Member of the Virginia House of Delegates from the 37th district
- In office January 12, 1983 – January 13, 1988
- Preceded by: Jack Rust
- Succeeded by: Jane Woods

Personal details
- Born: Stephen Ellison Gordy March 20, 1920 Columbus, Georgia, U.S.
- Died: October 27, 2006 (aged 86) Dalton, Georgia, U.S.
- Party: Republican
- Spouse: Edith Stone
- Education: U.S. Military Academy; U.S. Naval War College;

Military service
- Branch/service: United States Army
- Years of service: 1938–1971
- Rank: Colonel
- Battles/wars: World War II; Korean War; Vietnam War;

= Stephen E. Gordy =

American politician (1920–2006)

Stephen Ellison Gordy (March 20, 1920 - October 27, 2006) was an American politician, military officer, and educator.

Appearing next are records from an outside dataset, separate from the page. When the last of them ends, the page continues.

theorem test_decode_row_C :
    (reads8 [0xC0, 0x34] (.cpyImm (.b8 0x34)) && reads8 [0xC1, 0x34] (.cmpDpIndX 0x34) &&
      reads8 [0xC2, 0x34] (.rep 0x34) && reads8 [0xC3, 0x34] (.cmpSr 0x34) &&
      reads8 [0xC4, 0x34] (.cpyDp 0x34) && reads8 [0xC5, 0x34] (.cmpDp 0x34) &&
      reads8 [0xC6, 0x34] (.decDp 0x34) && reads8 [0xC7, 0x34] (.cmpDpIndL 0x34) &&
      reads8 [0xC8] .iny && reads8 [0xC9, 0x34] (.cmpImm (.b8 0x34)) &&
      reads8 [0xCA] .dex && reads8 [0xCB] .wai &&
      reads8 [0xCC, 0x34, 0x12] (.cpyAbs 0x1234) && reads8 [0xCD, 0x34, 0x12] (.cmpAbs 0x1234) &&
      reads8 [0xCE, 0x34, 0x12] (.decAbs 0x1234) && reads8 [0xCF, 0x34, 0x12, 0x7E] (.cmpAbsL 0x7E1234)) = true := by decide +kernel

theorem test_decode_row_D :
    (reads8 [0xD0, 0x34] (.bne 0x34) && reads8 [0xD1, 0x34] (.cmpDpIndY 0x34) &&
      reads8 [0xD2, 0x34] (.cmpDpInd 0x34) && reads8 [0xD3, 0x34] (.cmpSrIndY 0x34) &&
      reads8 [0xD4, 0x34] (.pei 0x34) && reads8 [0xD5, 0x34] (.cmpDpX 0x34) &&
      reads8 [0xD6, 0x34] (.decDpX 0x34) && reads8 [0xD7, 0x34] (.cmpDpIndLY 0x34) &&
      reads8 [0xD8] .cld && reads8 [0xD9, 0x34, 0x12] (.cmpAbsY 0x1234) &&
      reads8 [0xDA] .phx && reads8 [0xDB] .stp &&
      reads8 [0xDC, 0x34, 0x12] (.jmlIndL 0x1234) && reads8 [0xDD, 0x34, 0x12] (.cmpAbsX 0x1234) &&
      reads8 [0xDE, 0x34, 0x12] (.decAbsX 0x1234) && reads8 [0xDF, 0x34, 0x12, 0x7E] (.cmpAbsLX 0x7E1234)) = true := by decide +kernel

theorem test_decode_row_E :
    (reads8 [0xE0, 0x34] (.cpxImm (.b8 0x34)) && reads8 [0xE1, 0x34] (.sbcDpIndX 0x34) &&
      reads8 [0xE2, 0x34] (.sep 0x34) && reads8 [0xE3, 0x34] (.sbcSr 0x34) &&
      reads8 [0xE4, 0x34] (.cpxDp 0x34) && reads8 [0xE5, 0x34] (.sbcDp 0x34) &&
      reads8 [0xE6, 0x34] (.incDp 0x34) && reads8 [0xE7, 0x34] (.sbcDpIndL 0x34) &&
      reads8 [0xE8] .inx && reads8 [0xE9, 0x34] (.sbcImm (.b8 0x34)) &&
      reads8 [0xEA] .nop && reads8 [0xEB] .xba &&
      reads8 [0xEC, 0x34, 0x12] (.cpxAbs 0x1234) && reads8 [0xED, 0x34, 0x12] (.sbcAbs 0x1234) &&
      reads8 [0xEE, 0x34, 0x12] (.incAbs 0x1234) && reads8 [0xEF, 0x34, 0x12, 0x7E] (.sbcAbsL 0x7E1234)) = true := by decide +kernel

theorem test_decode_row_F :
    (reads8 [0xF0, 0x34] (.beq 0x34) && reads8 [0xF1, 0x34] (.sbcDpIndY 0x34) &&
      reads8 [0xF2, 0x34] (.sbcDpInd 0x34) && reads8 [0xF3, 0x34] (.sbcSrIndY 0x34) &&
      reads8 [0xF4, 0x34, 0x12] (.pea 0x1234) && reads8 [0xF5, 0x34] (.sbcDpX 0x34) &&
      reads8 [0xF6, 0x34] (.incDpX 0x34) && reads8 [0xF7, 0x34] (.sbcDpIndLY 0x34) &&
      reads8 [0xF8] .sed && reads8 [0xF9, 0x34, 0x12] (.sbcAbsY 0x1234) &&
      reads8 [0xFA] .plx && reads8 [0xFB] .xce &&
      reads8 [0xFC, 0x34, 0x12] (.jsrIndX 0x1234) && reads8 [0xFD, 0x34, 0x12] (.sbcAbsX 0x1234) &&
      reads8 [0xFE, 0x34, 0x12] (.incAbsX 0x1234) && reads8 [0xFF, 0x34, 0x12, 0x7E] (.sbcAbsLX 0x7E1234)) = true := by decide +kernel

/-- The twelve immediates at 16 bits. -/
theorem test_decode_wide_immediates :
    (reads ⟨false, true⟩ [0x09, 0x34, 0x12] (.oraImm (.b16 0x1234)) &&
      reads ⟨false, true⟩ [0x29, 0x34, 0x12] (.andImm (.b16 0x1234)) &&
      reads ⟨false, true⟩ [0x49, 0x34, 0x12] (.eorImm (.b16 0x1234)) &&
      reads ⟨false, true⟩ [0x69, 0x34, 0x12] (.adcImm (.b16 0x1234)) &&
      reads ⟨false, true⟩ [0x89, 0x34, 0x12] (.bitImm (.b16 0x1234)) &&
      reads ⟨true, false⟩ [0xA0, 0x34, 0x12] (.ldyImm (.b16 0x1234)) &&
      reads ⟨true, false⟩ [0xA2, 0x34, 0x12] (.ldxImm (.b16 0x1234)) &&
      reads ⟨false, true⟩ [0xA9, 0x34, 0x12] (.ldaImm (.b16 0x1234)) &&
      reads ⟨true, false⟩ [0xC0, 0x34, 0x12] (.cpyImm (.b16 0x1234)) &&
      reads ⟨false, true⟩ [0xC9, 0x34, 0x12] (.cmpImm (.b16 0x1234)) &&
      reads ⟨true, false⟩ [0xE0, 0x34, 0x12] (.cpxImm (.b16 0x1234)) &&
      reads ⟨false, true⟩ [0xE9, 0x34, 0x12] (.sbcImm (.b16 0x1234))) = true := by decide +kernel

/-- One word of each family, bit by bit: loads, stack, arithmetic, logic, control, modes, system, transfers. -/
theorem test_decode_bits :
    (reads8 [0b10100101, 0b00010000] (.ldaDp 0x10) && reads8 [0b11010100, 0b01000000] (.pei 0x40) &&
      reads8 [0b01101101, 0b00000000, 0b10000000] (.adcAbs 0x8000) && reads8 [0b00111110, 0b00000001, 0b00000010] (.rolAbsX 0x0201) &&
      reads8 [0b00100010, 0b00000001, 0b00000010, 0b00000011] (.jsl 0x030201) && reads8 [0b11100010, 0b00110000] (.sep 0x30) &&
      reads8 [0b01000100, 0b00000001, 0b00000010] (.mvp 0x01 0x02) && reads8 [0b11101011] .xba) = true := by decide +kernel

/-- Too few bytes are refused by name; a table word decodes as its opcode-table row. -/
theorem test_decode_short_and_table_word :
    (match decode ⟨true, true⟩ [0xAD, 0x34] with | .error e => e == .missingOperand 0xAD | .ok _ => false) = true ∧
    (match decode ⟨true, true⟩ [] with | .error e => e == .noOpcode | .ok _ => false) = true ∧
    decodeTableWord 24 0x12348D = some (.staAbs 0x1234) ∧ decodeTableWord 8 0xA9 = some (.ldaImm (.b8 0x00)) := by decide +kernel

/-- Every opcode byte, placed by `withFetchWord` after reset, runs as the next Step. -/
theorem test_every_opcode_runs_after_reset :
    ((List.range 256).all fun op =>
      match step (State.reset.withFetchWord 8 op) with
      | .next _ => true
      | _ => false) = true := by decide +kernel

/-! One Step on the base state of 95_test_vectors.md section 2.1; each theorem is named after its vector. -/

/-- The base state with registers and flags replaced by `f`, and memory listing `mem`. -/
def base (mem : Memory) : State :=
  { State.reset with
    e := false, sp := 0x1FFF, pc := 0x8000, bus := { Bus.empty with mem := mem }, cost := 0 }

/-- The Step answers a next state that passes the check. -/
def holds (s : State) (f : State → Bool) : Bool :=
  match step s with
  | .next t => f t
  | _ => false

/-- The addresses read, oldest first, and the bytes written. -/
def readsOf (s : State) : List Addr :=
  s.trace.filterMap fun
    | .read a _ => some a
    | .write _ _ => none

def writesOf (s : State) : List (Addr × Byte) :=
  s.trace.filterMap fun
    | .read _ _ => none
    | .write a v => some (a, v)

theorem test_V41_1 :
    (holds { base [(0x008000, 0xAF), (0x008001, 0xFF), (0x008002, 0xFF), (0x008003, 0x7E), (0x7EFFFF, 0x34), (0x7F0000, 0x12)] with p := { State.reset.p with m := false } }
      fun t => t.c == 0x1234 && !t.p.n && !t.p.z && (readsOf t).drop 4 == [0x7EFFFF, 0x7F0000] && t.cost == 6) = true := by decide +kernel

theorem test_V41_2 :
    (holds { base [(0x000008, 0x80), (0x008000, 0xB5), (0x008001, 0xF8)] with e := true, x := 0x0010, sp := 0x01FF }
      fun t => t.c == 0x0080 && t.p.n && !t.p.z && (readsOf t).drop 2 == [0x000008] && t.cost == 4) = true := by decide +kernel

theorem test_V41_3 :
    (holds { base [(0x008000, 0xB5), (0x008001, 0xF8)] with x := 0x0010 }
      fun t => !t.p.n && t.p.z && (readsOf t).drop 2 == [0x000108] && t.cost == 4) = true := by decide +kernel

theorem test_V41_5 :
    (holds { base [(0x000000, 0x90), (0x008000, 0xA1), (0x008001, 0xFF), (0x009000, 0x55)] with e := true, sp := 0x01FF }
      fun t => t.c == 0x0055 && (readsOf t).drop 2 == [0x0000FF, 0x000000, 0x009000] && t.cost == 6) = true := by decide +kernel

theorem test_V41_6 :
    (holds { base [(0x000000, 0xAB), (0x008000, 0xA5), (0x008001, 0x0F), (0x00FFFF, 0xCD)] with d := 0xFFF0, p := { State.reset.p with m := false } }
      fun t => t.c == 0xABCD && t.p.n && !t.p.z && (readsOf t).drop 2 == [0x00FFFF, 0x000000] && t.cost == 5) = true := by decide +kernel

theorem test_V41_7 :
    (holds { base [(0x000010, 0xF0), (0x000011, 0xFF), (0x008000, 0xB1), (0x008001, 0x10), (0x130010, 0x01)] with y := 0x0020, db := 0x12 }
      fun t => t.c == 0x0001 && (readsOf t).drop 2 == [0x000010, 0x000011, 0x130010] && t.cost == 6) = true := by decide +kernel

theorem test_V41_8 :
    (holds { base [(0x001FF3, 0x30), (0x008000, 0xB3), (0x008001, 0x02), (0x7E3004, 0x99)] with y := 0x0004, sp := 0x1FF0, db := 0x7E }
      fun t => t.c == 0x0099 && t.p.n && !t.p.z && (readsOf t).drop 2 == [0x001FF2, 0x001FF3, 0x7E3004] && t.cost == 7) = true := by decide +kernel

theorem test_V41_9 :
    (holds { base [(0x000020, 0xFF), (0x000021, 0xFF), (0x000022, 0x7E), (0x008000, 0xB7), (0x008001, 0x20), (0x7F0000, 0x42)] with y := 0x0001 }
      fun t => t.c == 0x0042 && (readsOf t).drop 2 == [0x000020, 0x000021, 0x000022, 0x7F0000] && t.cost == 6) = true := by decide +kernel

theorem test_V41_10 :
    (holds { base [(0x008000, 0x8D), (0x008001, 0xFF), (0x008002, 0xFF)] with c := 0xABCD, db := 0x7E, p := { State.reset.p with m := false } }
      fun t => writesOf t == [(0x7EFFFF, 0xCD), (0x7F0000, 0xAB)] && t.cost == 5) = true := by decide +kernel

theorem test_V41_11 :
    (holds { base [(0x000010, 0x11), (0x000011, 0x22), (0x008000, 0x64), (0x008001, 0x10)] with c := 0xFFFF, p := { State.reset.p with m := false } }
      fun t => t.c == 0xFFFF && writesOf t == [(0x000010, 0x00), (0x000011, 0x00)] && t.cost == 4) = true := by decide +kernel

theorem test_V41_12 :
    (holds (base [(0x008000, 0xA2), (0x008001, 0xFF)])
      fun t => t.x == 0x00FF && t.p.n && !t.p.z && t.cost == 2) = true := by decide +kernel

theorem test_V41_13 :
    (holds { base [(0x008000, 0xA0), (0x008002, 0x80)] with p := { State.reset.p with x := false } }
      fun t => t.y == 0x8000 && t.p.n && !t.p.z && t.pc == 0x8003 && t.cost == 3) = true := by decide +kernel

theorem test_V41_14 :
    (holds { base [(0x008000, 0xA9)] with c := 0x1234 }
      fun t => t.c == 0x1200 && !t.p.n && t.p.z && t.cost == 2) = true := by decide +kernel

theorem test_V41_15 :
    (holds { base [(0x008000, 0xBD), (0x008001, 0x10), (0x008002, 0x90)] with x := 0x00F0, p := { State.reset.p with x := false } }
      fun t => !t.p.n && t.p.z && (readsOf t).drop 3 == [0x009100] && t.cost == 5) = true := by decide +kernel

theorem test_V41_16 :
    (holds { base [(0x008000, 0xBD), (0x008001, 0xF0), (0x008002, 0x8F), (0x009010, 0x01)] with e := true, x := 0x0020, sp := 0x01FF }
      fun t => t.c == 0x0001 && (readsOf t).drop 3 == [0x009010] && t.cost == 5) = true := by decide +kernel

theorem test_V41_17 :
    (holds { base [(0x008000, 0x95), (0x008001, 0xFF)] with e := true, c := 0x0066, x := 0x0005, sp := 0x01FF, d := 0x0100 }
      fun t => writesOf t == [(0x000104, 0x66)] && t.cost == 4) = true := by decide +kernel

theorem test_V42_1 :
    (holds { base [(0x008000, 0xAA)] with c := 0x1234, p := { State.reset.p with x := false } }
      fun t => t.x == 0x1234 && !t.p.n && !t.p.z && t.cost == 2) = true := by decide +kernel

theorem test_V42_2 :
    (holds { base [(0x008000, 0x8A)] with c := 0xFFFF, x := 0x1280, p := { State.reset.p with x := false } }
      fun t => t.c == 0xFF80 && t.p.n && !t.p.z && t.cost == 2) = true := by decide +kernel

theorem test_V42_3 :
    (holds { base [(0x008000, 0xA8)] with c := 0xABCD, p := { State.reset.p with m := false } }
      fun t => t.y == 0x00CD && t.p.n && !t.p.z && t.cost == 2) = true := by decide +kernel

theorem test_V42_4 :
    (holds { base [(0x008000, 0x9A)] with e := true, x := 0x0034, sp := 0x01FF }
      fun t => t.sp == 0x0134 && !t.p.n && !t.p.z && t.cost == 2) = true := by decide +kernel

theorem test_V42_5 :
    (holds { base [(0x008000, 0x3B)] with e := true, sp := 0x01FF }
      fun t => t.c == 0x01FF && !t.p.n && !t.p.z && t.cost == 2) = true := by decide +kernel

theorem test_V42_6 :
    (holds { base [(0x008000, 0xEB)] with c := 0x0080 }
      fun t => t.c == 0x8000 && !t.p.n && t.p.z && t.cost == 3) = true := by decide +kernel

theorem test_V42_7 :
    (holds { base [(0x008000, 0x5B)] with c := 0x8000 }
      fun t => t.d == 0x8000 && t.p.n && !t.p.z && t.cost == 2) = true := by decide +kernel

theorem test_V42_8 :
    (holds { base [(0x008000, 0xBB)] with x := 0x0001, y := 0x00FF }
      fun t => t.x == 0x00FF && t.p.n && !t.p.z && t.cost == 2) = true := by decide +kernel

theorem test_V42_9 :
    (holds { base [(0x008000, 0x1B)] with e := true, c := 0x5511, sp := 0x01FF }
      fun t => t.sp == 0x0111 && t.cost == 2) = true := by decide +kernel

theorem test_V42_10 :
    (holds { base [(0x008000, 0xBA)] with sp := 0x1FF0 }
      fun t => t.x == 0x00F0 && t.p.n && !t.p.z && t.cost == 2) = true := by decide +kernel

theorem test_V43_1 :
    (holds { base [(0x008000, 0x48)] with c := 0x1234, p := { State.reset.p with m := false } }
      fun t => t.sp == 0x1FFD && writesOf t == [(0x001FFF, 0x12), (0x001FFE, 0x34)] && t.cost == 4) = true := by decide +kernel

theorem test_V43_2 :
    (holds { base [(0x008000, 0x08)] with e := true, sp := 0x0100, p := { State.reset.p with n := true, c := true } }
      fun t => t.sp == 0x01FF && writesOf t == [(0x000100, 0xB5)] && t.cost == 3) = true := by decide +kernel

theorem test_V43_3 :
    (holds { base [(0x001FFF, 0x30), (0x008000, 0x28)] with x := 0x1234, y := 0x5678, sp := 0x1FFE, p := { State.reset.p with x := false } }
      fun t => t.x == 0x0034 && t.y == 0x0078 && t.p.m && t.p.x && !t.p.i && t.sp == 0x1FFF && t.cost == 4) = true := by decide +kernel

theorem test_V43_4 :
    (holds (base [(0x008000, 0xF4), (0x008001, 0x34), (0x008002, 0x12)])
      fun t => t.sp == 0x1FFD && writesOf t == [(0x001FFF, 0x12), (0x001FFE, 0x34)] && t.cost == 5) = true := by decide +kernel

theorem test_V43_5 :
    (holds (base [(0x008000, 0x62), (0x008001, 0x10)])
      fun t => t.sp == 0x1FFD && writesOf t == [(0x001FFF, 0x80), (0x001FFE, 0x13)] && t.cost == 6) = true := by decide +kernel

theorem test_V43_6 :
    (holds { base [(0x000041, 0x78), (0x000042, 0x56), (0x008000, 0xD4), (0x008001, 0x40)] with d := 0x0001 }
      fun t => t.sp == 0x1FFD && writesOf t == [(0x001FFF, 0x56), (0x001FFE, 0x78)] && t.cost == 7) = true := by decide +kernel

theorem test_V43_7 :
    (holds { base [(0x008000, 0xAB)] with sp := 0x1FFE, db := 0x7E }
      fun t => t.db == 0x00 && !t.p.n && t.p.z && t.sp == 0x1FFF && t.cost == 4) = true := by decide +kernel

theorem test_V43_8 :
    (holds { base [(0x001FFF, 0x80), (0x008000, 0x2B)] with sp := 0x1FFD }
      fun t => t.d == 0x8000 && t.p.n && !t.p.z && t.sp == 0x1FFF && t.cost == 5) = true := by decide +kernel

theorem test_V43_9 :
    (holds { base [(0x000100, 0x5A), (0x008000, 0x68)] with e := true, sp := 0x01FF }
      fun t => t.c == 0x005A && !t.p.n && !t.p.z && t.sp == 0x0100 && (readsOf t).drop 1 == [0x000100] && t.cost == 4) = true := by decide +kernel

theorem test_V43_10 :
    (holds { base [(0x128000, 0x4B)] with pb := 0x12 }
      fun t => writesOf t == [(0x001FFF, 0x12)] && t.sp == 0x1FFE && t.cost == 3) = true := by decide +kernel

theorem test_V43_11 :
    (holds { base [(0x0001FE, 0xFF), (0x008000, 0x28)] with e := true, sp := 0x01FD }
      fun t => pByte t.e true t.p == 0xFF && t.p.n && t.p.v && t.p.d && t.p.i && t.p.z && t.p.c && t.p.m && t.p.x && t.sp == 0x01FE && t.cost == 4) = true := by decide +kernel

==Early years and education==

Stephen E. Gordy was born in Columbus, Georgia, where he attended public school. He was admitted to the United States Military Academy and graduated in 1943 and later from the Naval War College. He served in the United States Army during World War II and the Korean War. He retired with the rank of colonel.

==Post military career==
After his military service, Gordy was a teacher, principal, and coach (both football and baseball) in the Loudoun County, Virginia public school system. He later ran for public office and was elected to the Virginia House of Delegates, as a member of the Republican Party, and served from 1982 to 1987. During that period, he lived in Mantua, Virginia.

==Death==
Gordy retired to Dalton, Georgia where he was active in the Georgia Society of the Sons of the American Revolution. He died at his home in Dalton on October 27, 2006. The Dalton chapter of the Sons of the American Revolution renamed an annual awards dinner in recognition of Col. Gordy.